CRIMINAL LAW-FURNISHING LIQUOR TO MINORS-INFORMATION-DUPLICITY-MOTION IN ARREST OF JUDGMENT-ELECTION OF OFFENSES.

1. Under C. S., secs. 8870, 8878, 9019, any alleged duplicity in information cannot be considered on motion in arrest of judgment, in absence of a previous demurrer on that ground.

2. Information in one count charging the furnishing on a certain day of liquor to one girl fourteen years old and to another girl sixteen years old, without stating whether both were at one time and place and part of one transaction, imports a furnishing at same time to two minors NAMEd, and is not duplicitous.
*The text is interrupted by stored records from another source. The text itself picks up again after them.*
-- ==== Sys2Proof/WellFormed.lean ====
section
/-! DEFINITION. Well-formedness. A command needs no check of its own (the type of RIDX admits only
the 16 values of R82), and which 64-bit words stand for a command is the decoder's business
(Decode.lean). What can be ill formed on this device is a raw access at its bus (20_memory.md R51):
three checks, one for each way an access can fail to be one whole register. -/
namespace Sys2Proof

/-- A raw access as a bus adapter sees it (R51): a byte offset from the register block's base, a
width in bits, and the value for a write (no value for a read). -/
structure BusAccess where
  offset : Nat
  width  : Nat
  value  : Option Word
deriving DecidableEq, Repr

/-- R50, R51: a transaction moves one whole 64-bit register. -/
def BusAccess.wholeWord (a : BusAccess) : Bool := a.width == 64

/-- R51: an adapter maps only the offsets that are multiples of 8. -/
def BusAccess.aligned (a : BusAccess) : Bool := a.offset % 8 == 0

/-- R51: the register block covers the offsets 0x00 to 0x38. -/
def BusAccess.inBlock (a : BusAccess) : Bool := a.offset ≤ 0x38

/-- R51: the accesses that have a meaning at the device. -/
def BusAccess.wellFormed (a : BusAccess) : Bool := a.wholeWord && a.aligned && a.inBlock

end Sys2Proof
end

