-- ==== Sys2Proof/Machine/Modes.lean ====
section
/-! DEFINITION. The block-level chaining commands (44_modes.md R190 to R193). ECB at block level is
ENC and DEC (R194). -/
namespace Sys2Proof.Machine

/-- CBC_ENC (R190). -/
def execCbcEnc (s : State) : Host.Outcome State Fault Refusal :=
  let t := desE s.ks (dinBlock s ^^^ chainBlock s)
  .next (complete (putChain t (putDout t s)))

/-- CBC_DEC (R191): the next chaining value is the input ciphertext, not the result. -/
def execCbcDec (s : State) : Host.Outcome State Fault Refusal :=
  let t := desD s.ks (dinBlock s) ^^^ chainBlock s
  .next (complete (putChain (dinBlock s) (putDout t s)))

/-- CFB_ENC (R192): the next chaining value is the produced ciphertext. -/
def execCfbEnc (s : State) : Host.Outcome State Fault Refusal :=
  let t := desE s.ks (chainBlock s) ^^^ dinBlock s
  .next (complete (putChain t (putDout t s)))

/-- CFB_DEC (R193): the keystream is DES_E here too; the next chaining value is the consumed
ciphertext. -/
def execCfbDec (s : State) : Host.Outcome State Fault Refusal :=
  let t := desE s.ks (chainBlock s) ^^^ dinBlock s
  .next (complete (putChain (dinBlock s) (putDout t s)))

end Sys2Proof.Machine
end

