-- ==== Sys2Proof/Machine/Turns.lean ====
section
/-! DEFINITION. The core's turn, the one event that performs a command (45_control.md R221), and how
a command is placed so that the next event performs it. -/
namespace Sys2Proof.Machine

/-- CoreStep (R221): enabled while a command is pending, and then performs it. With none pending the
core has no step, and its turn passes with nothing changed. -/
def coreTurn (s : State) : Host.Outcome State Fault Refusal :=
  match s.pend with
  | some d => exec d s
  | none => .next s

/-- The device right after it has accepted the command d, with the core's turn next: a command is
pending and no other order of events is asked for. A command that reads KS is accepted only while
KV = 1 (R220), so KV is set with it. -/
def placeAccepted (d : Instr) (s : State) : State :=
  { s with pend := some d, kv := s.kv || needsKV d, turns := [] }

/-- An idle device whose host is about to write the word w to CMD. -/
def placeCommandWrite (w : Word) (s : State) : State :=
  { s with pend := none, script := .write .cmd w :: s.script, turns := [] }

end Sys2Proof.Machine
end

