/-- The core's turn performs the pending command, whichever it is (R221), and never changes the error
record (R231). With none pending R221 gives the core no step; that a turn listed for it then passes
with nothing changed, the first clause, is the model's choice (log entry 16). -/
def Obligations.CoreTurn : Prop :=
  ∀ s : State,
    (s.pend = none → step (s.turnOf .core) = .next s) ∧
    ∀ d, s.pend = some d →
      step (s.turnOf .core) = exec d s ∧
      ∀ t, step (s.turnOf .core) = .next t →
        t.err = s.err ∧ t.ecode = s.ecode ∧ t.raised = s.raised

/-- Every command completes from every state, and writes no more than R40's table says: PEND is none
afterwards; KEY, DIN and the error record are unchanged; DOUT is unchanged by NOP, KEYLD_RAW and
KEYLD_CMP; CHAIN by all but the four chaining commands; KS and KV by all but the two key loads. -/
def Obligations.EveryCommandCompletes : Prop :=
  ∀ (d : Instr) (s : State), ∃ t, exec d s = .next t ∧
    t = { s with dout := t.dout, chain := t.chain, ks := t.ks, kv := t.kv, pend := none } ∧
    (d ∈ [Instr.nop, .keyldRaw, .keyldCmp] → t.dout = s.dout) ∧
    (d ∉ [Instr.cbcEnc, .cbcDec, .cfbEnc, .cfbDec] → t.chain = s.chain) ∧
    (d ∉ [Instr.keyldRaw, .keyldCmp] → t.ks = s.ks ∧ t.kv = s.kv)

/-- NOP (R222): BUSY goes to 1 at issue and back to 0 at completion, nothing else changes, no key is
needed; from reset, a NOP and a WAIT leave the reset state. That this last run takes three steps, and
that the completion comes before the WAIT's read with no turns listed, is the model's choice of the
order of events (log entry 3). -/
def Obligations.NopPulse : Prop :=
  (∀ s : State, s.pend = none →
    step ((s.turnOf .core).hostDoes (.write .cmd 0)) =
        .next (State.turnOf { s with pend := some .nop } .core) ∧
    exec .nop { s with pend := some .nop } = .next s ∧
    step (State.turnOf { s with pend := some .nop } .core) = .next s) ∧
  Host.Core.run Sys2Proof.core 3 { State.reset with script := [.write .cmd 0, .wait] } =
    .next State.reset

/-- R266, R224, R63: where no reset comes and every raw access of the host is a whole register, the
pending command completes within one step more than the turns still listed, and its results are
those of performing it now, whatever the host does in between. The bound is the model's (log
entry 3). -/
def Obligations.PendingCompletes : Prop :=
  ∀ (s r : State) (d : Instr),
    s.pend = some d → exec d s = .next r →
    (∀ t ∈ s.turns, t ≠ Turn.reset) →
    (∀ a, HostOp.bus a ∈ s.script → a.wellFormed = true) →
    ∃ (n : Nat) (t : State), n ≤ s.turns.length + 1 ∧
      Host.Core.run Sys2Proof.core n s = .next t ∧
      t.pend = none ∧ t.key = s.key ∧ t.din = s.din ∧
      t.dout = r.dout ∧ t.chain = r.chain ∧ t.ks = r.ks ∧ t.kv = r.kv

/-- R265, R224: while a command is pending, the host's turn changes none of KEY, DIN, DOUT, CHAIN,
KS, KV and PEND. -/
def Obligations.PendingProtected : Prop :=
  ∀ (s t : State) (d : Instr), s.pend = some d → nextTurn s = .host → step s = .next t →
    t = { s with
      err := t.err, ecode := t.ecode, script := t.script, turns := t.turns,
      reads := t.reads, raised := t.raised }

/-- R234: a host write at "the same time" as a completion comes before it, and is refused with
BUSY_WRITE while the command still completes, or after it, and is accepted. -/
def Obligations.WriteRacesCompletion : Prop :=
  ∀ (s r : State) (d : Instr) (v : Word), s.pend = some d → exec d s = .next r →
    let refused := fun x : State =>
      { x with
        err := true
        ecode := if s.err then s.ecode else .busyWrite
        raised := s.raised ++ [.busyWrite] }
    let coreFirst := fun x : Slot => (s.hostDoes (.write x v)).turnOf .core
    (∀ x ∈ [Slot.cmd, .key, .din, .chain],
      Host.Core.run Sys2Proof.core 2 ((s.turnOf .core).hostDoes (.write x v)) =
        .next (refused r)) ∧
    Host.Core.run Sys2Proof.core 2 (coreFirst .key) = .next { r with key := v } ∧
    Host.Core.run Sys2Proof.core 2 (coreFirst .din) = .next { r with din := v } ∧
    Host.Core.run Sys2Proof.core 2 (coreFirst .chain) = .next { r with chain := v } ∧
    ∀ d', decode v = .ok d' → (needsKV d' = true → r.kv = true) →
      Host.Core.run Sys2Proof.core 2 (coreFirst .cmd) = .next { r with pend := some d' }

/-! ### Which events change what (10_state.md) -/

/-- R25, R262: KV is cleared only by a reset, and set only by the completion of KEYLD_RAW or
KEYLD_CMP. -/
def Obligations.KvChanges : Prop :=
  ∀ s t : State, step s = .next t →
    (s.kv = true → t.kv = false → nextTurn s = .reset) ∧
    (s.kv = false → t.kv = true →
      nextTurn s = .core ∧ (s.pend = some .keyldRaw ∨ s.pend = some .keyldCmp))

/-- R34, R66: KS changes only at a reset or at the completion of KEYLD_RAW or KEYLD_CMP, which
replaces it by the schedule of KEY's value; no write of KEY changes it. -/
def Obligations.KsChanges : Prop :=
  ∀ s t : State, step s = .next t →
    t.ks = s.ks ∨ nextTurn s = .reset ∨
    (nextTurn s = .core ∧ s.pend = some .keyldRaw ∧ t.ks = keySchedule (permPC1 s.key)) ∨
    (nextTurn s = .core ∧ s.pend = some .keyldCmp ∧
      t.ks = keySchedule (s.key.extractLsb' 0 56))

/-- R31, R32, R40: but for a reset, DOUT changes only at the completion of a command that has a
result, and CHAIN only at the completion of a chaining command or by a host write of CHAIN while no
command is pending. -/
def Obligations.DoutChainChanges : Prop :=
  ∀ s t : State, step s = .next t → nextTurn s ≠ .reset →
    (t.dout ≠ s.dout → nextTurn s = .core ∧ ∃ d, s.pend = some d ∧
      d ∉ [Instr.nop, .keyldRaw, .keyldCmp]) ∧
    (t.chain ≠ s.chain →
      (nextTurn s = .core ∧ ∃ d ∈ [Instr.cbcEnc, .cbcDec, .cfbEnc, .cfbDec], s.pend = some d) ∨
      (nextTurn s = .host ∧ s.pend = none ∧ nextWrite s = some (.chain, t.chain)))

/-- R29, R30: the core never writes KEY or DIN; but for a reset, each changes only by a host write of
it while no command is pending. -/
def Obligations.KeyDinChanges : Prop :=
  ∀ s t : State, step s = .next t → nextTurn s ≠ .reset →
    (t.key ≠ s.key →
      nextTurn s = .host ∧ s.pend = none ∧ nextWrite s = some (.key, t.key)) ∧
    (t.din ≠ s.din →
      nextTurn s = .host ∧ s.pend = none ∧ nextWrite s = some (.din, t.din))

/-! ### Errors (60_exceptions.md) -/

/-- R232: an event that raises an error is a host write; the first error since the last clear is
kept in ERR and ECODE, and nothing else of the device changes. -/
def Obligations.RaiseEffect : Prop :=
  ∀ s t : State, step s = .next t → t.raised ≠ s.raised →
    nextTurn s = .host ∧ nextWrite s ≠ none ∧
    ∃ e, e ≠ ErrCode.none ∧
      t = { s with
        err := true, ecode := if s.err then s.ecode else e, raised := s.raised ++ [e],
        script := s.script.tail, turns := s.turns.tail }

/-- R26, R237: while ERR = 1, an event either leaves ERR and ECODE as they are, or clears both; only
a host write of STATUS with bit 2 set and a reset clear them. -/
def Obligations.ErrorRecordSticky : Prop :=
  ∀ s t : State, step s = .next t → s.err = true →
    (t.err = true ∧ t.ecode = s.ecode) ∨
    (t.err = false ∧ t.ecode = .none ∧
      (nextTurn s = .reset ∨
        (nextTurn s = .host ∧
          ∃ v : Word, v.getLsbD 2 = true ∧ nextWrite s = some (.status, v))))

/-- R236: a STATUS write with bit 2 set clears ERR and ECODE and restores nothing else, also while a
command is pending. An error raised after the clear is recorded afresh: each of the four errors, by
every write that raises it, as the event right after the clear; and, with whatever comes between, any
error raised by an event while ERR = 0. -/
def Obligations.ClearAndRecordAfresh : Prop :=
  ∀ (s : State) (v : Word), v.getLsbD 2 = true →
    let recorded := fun e : ErrCode => Host.Outcome.next
      { s with err := true, ecode := e, raised := s.raised ++ [e] }
    let clearThenWrite := fun (r : Slot) (w : Word) =>
      Host.Core.run Sys2Proof.core 2 ((s.hostDoes (.write r w)).hostDoes (.write .status v))
    step (s.hostDoes (.write .status v)) = .next { s with err := false, ecode := .none } ∧
    (∀ (r : Slot) (w : Word), r ∈ [Slot.dout, .reserved6, .reserved7] →
      clearThenWrite r w = recorded .badWrite) ∧
    (∀ (r : Slot) (w : Word), s.pend ≠ none → r ∈ [Slot.cmd, .key, .din, .chain] →
      clearThenWrite r w = recorded .busyWrite) ∧
    (∀ w : Word, s.pend = none → (∃ e, decode w = .error e) →
      clearThenWrite .cmd w = recorded .illegalCmd) ∧
    (∀ (w : Word) (d : Instr), s.pend = none → decode w = .ok d → needsKV d = true →
      s.kv = false → clearThenWrite .cmd w = recorded .noKey) ∧
    ∀ u t : State, u.err = false → step u = .next t → t.raised ≠ u.raised →
      ∃ e, e ≠ ErrCode.none ∧ t.err = true ∧ t.ecode = e ∧ t.raised = u.raised ++ [e]

/-! ### Reset and idleness (60_exceptions.md, 70_reset_and_hazards.md) -/

/-- R260: reset sets every field of the device but KS to the value the spec gives, aborting a pending
command (R261); STATUS and every other slot then read 0. What KS holds is left open. The host's
program, what it has read and the ghost record stay: the model's choice (log entry 6). -/
def Obligations.ResetEffect : Prop :=
  ∀ s : State, ∃ t, step (s.turnOf .reset) = .next t ∧
    t = { s with
      key := 0, din := 0, dout := 0, chain := 0, ks := t.ks, kv := false, err := false,
      ecode := .none, pend := none, resets := t.resets } ∧
    ∀ r : Slot, hostRead r t = 0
3. Where, though information charging in one count the furnishing of liquor to minors was not duplicitous on its face, evidence tended to prove furnishing to one girl on three different occasions in as many separate places on day alleged and to the other girl at one of these times and places, defendant was entitled to have state required to elect on which it would stand.

4. Trial judge should not make any remarks or comments from which jurors might assume or believe that court has some feeling as to guilt or innocence of accused.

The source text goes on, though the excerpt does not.